Monday, October 31, 2016

Rousing the Evil Dragon, Part Two

One day after emails where I clarified that administrative nurse Wilma controls policy, the psych ward had a real emergency.  The person died.

Normally they page me frantically, expecting me to swoop in and magically save the day.  I don't know where this idea came from.

But for this real emergency, I did not hear about it until I was leaving for the day.

Again the director of the hospital was standing outside when I departed.

"We had a death today," he started.

"Oh," I answered simply and without interest, trying to convince him that this had nothing to do with me.

"We could not find certain medications and supplies," he continued.  I said nothing.  "So tell me, if you are doing your job of making sure that we have everything we need in an emergency, why was it that we could not find necessary medications and supplies?"

I was panicking on the inside.  They botched a code and were blaming me.  This is exactly what I feared when this responsibility was forced on me.

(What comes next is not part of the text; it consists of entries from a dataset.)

/-- A site with what its record holds in a layout that R281 gives: its tokens, its local store and its tasks' registers (R282). -/
def siteFrom (s : State) (base : Nat) (x : Site) : Site :=
  { x with
    localStore := writeBytes [] 0 (homeRead s (base + 0xD000) 65536),
    chans := Vector.ofFn fun i =>
      let old := (x.chans.get i).slots
      let ts := tokensFrom (homeRead s (base + 0x100 + 1280 * i.val) 1280) 4 (old.map (·.1))
      { slots := ts.zipIdx.map fun (t, j) => (t, (old[j]?.map (·.2)).getD 0) },
    outs := Vector.ofFn fun i =>
      let c := x.outs.get i
      { c with send := tokensFrom (homeRead s (base + 0xA100 + 640 * i.val) 640) 2 c.send },
    tasks := x.tasks.map fun (i, t) => (i, taskFrom (homeRead s (base + 0x1D000 + 0x2800 * i) 0x2800) t) }

/-! ### PREEMPT_SAVE (R56, R280) -/

/-- The region of a launch whose element a fault record names. -/
def faultRegion (s : State) (f : FaultInfo) : Nat :=
  (((launchOf s f.launch).regions.zipIdx.find? fun (g, _) => g.placed && (Region.cores g).contains f.core &&
    (if f.sourceKind = 0 then decide (f.source % 16 < g.w ∧ f.source / 16 < g.h) && (siteAt g (f.source % 16) (f.source / 16)).core == f.core
     else (Tab.find? g.nodes f.source).isSome)).map (·.2)).getD 0

/-- The nodes of a list of one kind, each with its place in the list. -/
def nodesOfKind (ns : List (Nat × Nat × NodeRef)) (k : NodeKind) : List (Nat × NodeRef) :=
  (ns.zipIdx.filter fun ((_, _, n), _) => n.kind == k).map fun ((_, _, n), i) => (i, n)

/-- A step that waits at an input of an engine node of a launch. -/
def inputOf (s : State) (l : Nat) : Instr → Bool
  | .endToken c a _ => nodeLaunch s { kind := .acc, home := c, idx := a } == some l
  | .topkCandidate c t _ _ => nodeLaunch s { kind := .topk, home := c, idx := t } == some l
  | .thresh c i _ => nodeLaunch s { kind := .slab, home := c, idx := i } == some l
  | .startRequest c t _ _ => nodeLaunch s { kind := .topk, home := c, idx := t } == some l
  | _ => false

/-- The tasks whose DONE is completing are saved as retired, with what a retired task releases (R49, R58). -/
def retireDone (s : State) (a : Launch) : State :=
  ((launchTasks s a).filter fun k => (taskOf s k).slot == .done).foldl
    (fun s k => releaseTask (setTask s k { taskOf s k with slot := .retired }) k) s

/-- An accumulator node as it is saved: a release in progress is complete, and its tokens wait for their channel (R293). -/
def Acc.atRest (x : Acc) : Acc := if x.releasing then Acc.released x else x

/-- Whether a writer is a task of a launch. -/
def Writer.taskOf (l : Nat) : Writer → Bool
  | .task r => r.launch == l
  | .node _ _ => false

/-- What is saved of a launch. -/
def snapshot (s : State) (l : Nat) (a : Launch) : SavedLaunch :=
  let s := retireDone s a
  let gs := a.regions.zipIdx.filter fun (g, _) => g.placed
  let ns := gs.flatMap fun (g, r) => g.nodes.map fun (i, n) => (r, i, n)
  let mine (r : TaskRef) : Bool := r.launch == l
  { nodes := ns,
    sites := gs.flatMap fun (g, r) => (Region.places g).map fun (x, y) => (r, x, y, siteOf s (siteAt g x y)),
    slabs := (nodesOfKind ns .slab).map fun (i, n) => (i, slabOf s n.home n.idx),
    accs := (nodesOfKind ns .acc).map fun (i, n) => (i, Acc.atRest (accOf s n.home n.idx)),
    topks := (nodesOfKind ns .topk).map fun (i, n) => (i, topkOf s n.home n.idx),
    chans := (nodesOfKind ns .copych).map fun (i, n) => (i, copyOf s n.home n.idx),
    matches_ := (nodesOfKind ns .match_).map fun (i, n) => (i, matchOf s n.home),
    streams := (nodesOfKind ns .stream).map fun (i, n) => (i, streamOf s n.home n.idx),
    inputs := s.agenda.filter (inputOf s l),
    log := s.cores.flatMap fun (c, x) => (x.sideLog.filter fun e => mine e.task).map fun e => (c, e),
    cards := s.cores.flatMap fun (c, x) => (x.cards.filter (·.launch == l)).map fun k => (c, k),
    faults := s.cores.flatMap fun (_, x) =>
      ((x.faults.map (·.info) ++ x.faultQueue).filter (·.launch == l)).map fun f => (faultRegion s f, f),
    lost := s.cores.flatMap fun (_, x) => (x.regsOut.filter fun o => o.lost && o.who.any (Writer.taskOf l)).map fun o =>
      { o with who := o.who.filter (Writer.taskOf l) },
    units := s.dies.flatMap fun (_, d) => (d.units.map (·.2)).filter fun u => mine u.issuer }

"What couldn't you find?" I asked.

The director named some medications and supplies.  There isn't necessarily a connection between the "missing" items and the outcome.

"You didn't find any of those items because we don't have them in psych," I answered.  Maybe I could be vindicated.

The director hesitated.  "Don't you think those are necessary items for an emergency?"

"I'm not sure," I replied.  "I don't have any experience in emergency nursing."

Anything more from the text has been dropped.